Identify all lines below that hold "mgmt" and collect them.

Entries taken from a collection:
━━━━━━

/-- `offerResponse` changes nothing but `fwd`, `mgmt`. -/
theorem offerResponse_frame (p : UpPort) (h : Held) (s : State) :
    (offerResponse p h s).now = s.now ∧ (offerResponse p h s).addrStrap = s.addrStrap ∧
    (offerResponse p h s).budStrap = s.budStrap ∧ (offerResponse p h s).line = s.line ∧
    (offerResponse p h s).bays = s.bays ∧ (offerResponse p h s).power = s.power ∧
    (offerResponse p h s).route = s.route ∧ (offerResponse p h s).therm = s.therm ∧
    (offerResponse p h s).cool = s.cool ∧ (offerResponse p h s).light = s.light ∧ (offerResponse p h s).ev = s.ev ∧
    (offerResponse p h s).pending = s.pending := by
  unfold offerResponse; split <;> simp

@[simp] theorem offerResponse_now (p : UpPort) (h : Held) (s : State) : (offerResponse p h s).now = s.now :=
  (offerResponse_frame p h s).1
@[simp] theorem offerResponse_addrStrap (p : UpPort) (h : Held) (s : State) :
    (offerResponse p h s).addrStrap = s.addrStrap :=
  (offerResponse_frame p h s).2.1
@[simp] theorem offerResponse_budStrap (p : UpPort) (h : Held) (s : State) :
    (offerResponse p h s).budStrap = s.budStrap :=
  (offerResponse_frame p h s).2.2.1
@[simp] theorem offerResponse_line (p : UpPort) (h : Held) (s : State) : (offerResponse p h s).line = s.line :=
  (offerResponse_frame p h s).2.2.2.1
@[simp] theorem offerResponse_bays (p : UpPort) (h : Held) (s : State) : (offerResponse p h s).bays = s.bays :=
  (offerResponse_frame p h s).2.2.2.2.1
@[simp] theorem offerResponse_power (p : UpPort) (h : Held) (s : State) : (offerResponse p h s).power = s.power :=
  (offerResponse_frame p h s).2.2.2.2.2.1
@[simp] theorem offerResponse_route (p : UpPort) (h : Held) (s : State) : (offerResponse p h s).route = s.route :=
  (offerResponse_frame p h s).2.2.2.2.2.2.1
@[simp] theorem offerResponse_therm (p : UpPort) (h : Held) (s : State) : (offerResponse p h s).therm = s.therm :=
  (offerResponse_frame p h s).2.2.2.2.2.2.2.1
@[simp] theorem offerResponse_cool (p : UpPort) (h : Held) (s : State) : (offerResponse p h s).cool = s.cool :=
  (offerResponse_frame p h s).2.2.2.2.2.2.2.2.1
@[simp] theorem offerResponse_light (p : UpPort) (h : Held) (s : State) : (offerResponse p h s).light = s.light :=
  (offerResponse_frame p h s).2.2.2.2.2.2.2.2.2.1
@[simp] theorem offerResponse_ev (p : UpPort) (h : Held) (s : State) : (offerResponse p h s).ev = s.ev :=
  (offerResponse_frame p h s).2.2.2.2.2.2.2.2.2.2.1
@[simp] theorem offerResponse_pending (p : UpPort) (h : Held) (s : State) :
    (offerResponse p h s).pending = s.pending :=
  (offerResponse_frame p h s).2.2.2.2.2.2.2.2.2.2.2

/-- `respond` changes nothing but `ev`, `fwd`, `mgmt`. -/
theorem respond_frame (p : UpPort) (req : Frame) (r : Reply) (s : State) :
    (respond p req (s, r)).now = s.now ∧ (respond p req (s, r)).addrStrap = s.addrStrap ∧
    (respond p req (s, r)).budStrap = s.budStrap ∧ (respond p req (s, r)).line = s.line ∧
    (respond p req (s, r)).bays = s.bays ∧ (respond p req (s, r)).power = s.power ∧
    (respond p req (s, r)).route = s.route ∧ (respond p req (s, r)).therm = s.therm ∧
    (respond p req (s, r)).cool = s.cool ∧ (respond p req (s, r)).light = s.light ∧
    (respond p req (s, r)).pending = s.pending := by
  unfold respond; simp only; split <;> simp

@[simp] theorem respond_now (p : UpPort) (req : Frame) (r : Reply) (s : State) : (respond p req (s, r)).now = s.now :=
  (respond_frame p req r s).1
@[simp] theorem respond_addrStrap (p : UpPort) (req : Frame) (r : Reply) (s : State) :
    (respond p req (s, r)).addrStrap = s.addrStrap :=
  (respond_frame p req r s).2.1
@[simp] theorem respond_budStrap (p : UpPort) (req : Frame) (r : Reply) (s : State) :
    (respond p req (s, r)).budStrap = s.budStrap :=
  (respond_frame p req r s).2.2.1
@[simp] theorem respond_line (p : UpPort) (req : Frame) (r : Reply) (s : State) :
    (respond p req (s, r)).line = s.line :=
  (respond_frame p req r s).2.2.2.1
@[simp] theorem respond_bays (p : UpPort) (req : Frame) (r : Reply) (s : State) :
    (respond p req (s, r)).bays = s.bays :=
  (respond_frame p req r s).2.2.2.2.1
@[simp] theorem respond_power (p : UpPort) (req : Frame) (r : Reply) (s : State) :
    (respond p req (s, r)).power = s.power :=
  (respond_frame p req r s).2.2.2.2.2.1
@[simp] theorem respond_route (p : UpPort) (req : Frame) (r : Reply) (s : State) :
    (respond p req (s, r)).route = s.route :=
  (respond_frame p req r s).2.2.2.2.2.2.1
@[simp] theorem respond_therm (p : UpPort) (req : Frame) (r : Reply) (s : State) :
    (respond p req (s, r)).therm = s.therm :=
  (respond_frame p req r s).2.2.2.2.2.2.2.1
@[simp] theorem respond_cool (p : UpPort) (req : Frame) (r : Reply) (s : State) :
    (respond p req (s, r)).cool = s.cool :=
  (respond_frame p req r s).2.2.2.2.2.2.2.2.1
@[simp] theorem respond_light (p : UpPort) (req : Frame) (r : Reply) (s : State) :
    (respond p req (s, r)).light = s.light :=
  (respond_frame p req r s).2.2.2.2.2.2.2.2.2.1
@[simp] theorem respond_pending (p : UpPort) (req : Frame) (r : Reply) (s : State) :
    (respond p req (s, r)).pending = s.pending :=
  (respond_frame p req r s).2.2.2.2.2.2.2.2.2.2

/-- `answered` changes nothing but `fwd`, `mgmt`. -/
theorem answered_frame (p : UpPort) (req : Frame) (r : Result) (data : List Word) (s : State) :
    (answered p req r data s).now = s.now ∧ (answered p req r data s).addrStrap = s.addrStrap ∧
    (answered p req r data s).budStrap = s.budStrap ∧ (answered p req r data s).line = s.line ∧
    (answered p req r data s).bays = s.bays ∧ (answered p req r data s).power = s.power ∧
    (answered p req r data s).route = s.route ∧ (answered p req r data s).therm = s.therm ∧
    (answered p req r data s).cool = s.cool ∧ (answered p req r data s).light = s.light ∧
    (answered p req r data s).ev = s.ev ∧ (answered p req r data s).pending = s.pending := by
  simp [answered]

@[simp] theorem answered_now (p : UpPort) (req : Frame) (r : Result) (data : List Word) (s : State) :
    (answered p req r data s).now = s.now :=
  (answered_frame p req r data s).1
@[simp] theorem answered_addrStrap (p : UpPort) (req : Frame) (r : Result) (data : List Word) (s : State) :
    (answered p req r data s).addrStrap = s.addrStrap :=
  (answered_frame p req r data s).2.1
@[simp] theorem answered_budStrap (p : UpPort) (req : Frame) (r : Result) (data : List Word) (s : State) :
    (answered p req r data s).budStrap = s.budStrap :=
  (answered_frame p req r data s).2.2.1
@[simp] theorem answered_line (p : UpPort) (req : Frame) (r : Result) (data : List Word) (s : State) :
    (answered p req r data s).line = s.line :=
  (answered_frame p req r data s).2.2.2.1
@[simp] theorem answered_bays (p : UpPort) (req : Frame) (r : Result) (data : List Word) (s : State) :
    (answered p req r data s).bays = s.bays :=
  (answered_frame p req r data s).2.2.2.2.1
@[simp] theorem answered_power (p : UpPort) (req : Frame) (r : Result) (data : List Word) (s : State) :
    (answered p req r data s).power = s.power :=
  (answered_frame p req r data s).2.2.2.2.2.1
@[simp] theorem answered_route (p : UpPort) (req : Frame) (r : Result) (data : List Word) (s : State) :
    (answered p req r data s).route = s.route :=
  (answered_frame p req r data s).2.2.2.2.2.2.1
@[simp] theorem answered_therm (p : UpPort) (req : Frame) (r : Result) (data : List Word) (s : State) :
    (answered p req r data s).therm = s.therm :=
  (answered_frame p req r data s).2.2.2.2.2.2.2.1
@[simp] theorem answered_cool (p : UpPort) (req : Frame) (r : Result) (data : List Word) (s : State) :
    (answered p req r data s).cool = s.cool :=
  (answered_frame p req r data s).2.2.2.2.2.2.2.2.1
@[simp] theorem answered_light (p : UpPort) (req : Frame) (r : Result) (data : List Word) (s : State) :
    (answered p req r data s).light = s.light :=
  (answered_frame p req r data s).2.2.2.2.2.2.2.2.2.1
@[simp] theorem answered_ev (p : UpPort) (req : Frame) (r : Result) (data : List Word) (s : State) :
    (answered p req r data s).ev = s.ev :=
  (answered_frame p req r data s).2.2.2.2.2.2.2.2.2.2.1
@[simp] theorem answered_pending (p : UpPort) (req : Frame) (r : Result) (data : List Word) (s : State) :
    (answered p req r data s).pending = s.pending :=
  (answered_frame p req r data s).2.2.2.2.2.2.2.2.2.2.2

end Sys2Proof.Machine
end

━━━━━━

__Written answer__.
/-- `offerResponse` changes nothing but `fwd`, `mgmt`. -/
/-- `respond` changes nothing but `ev`, `fwd`, `mgmt`. -/
/-- `answered` changes nothing but `fwd`, `mgmt`. -/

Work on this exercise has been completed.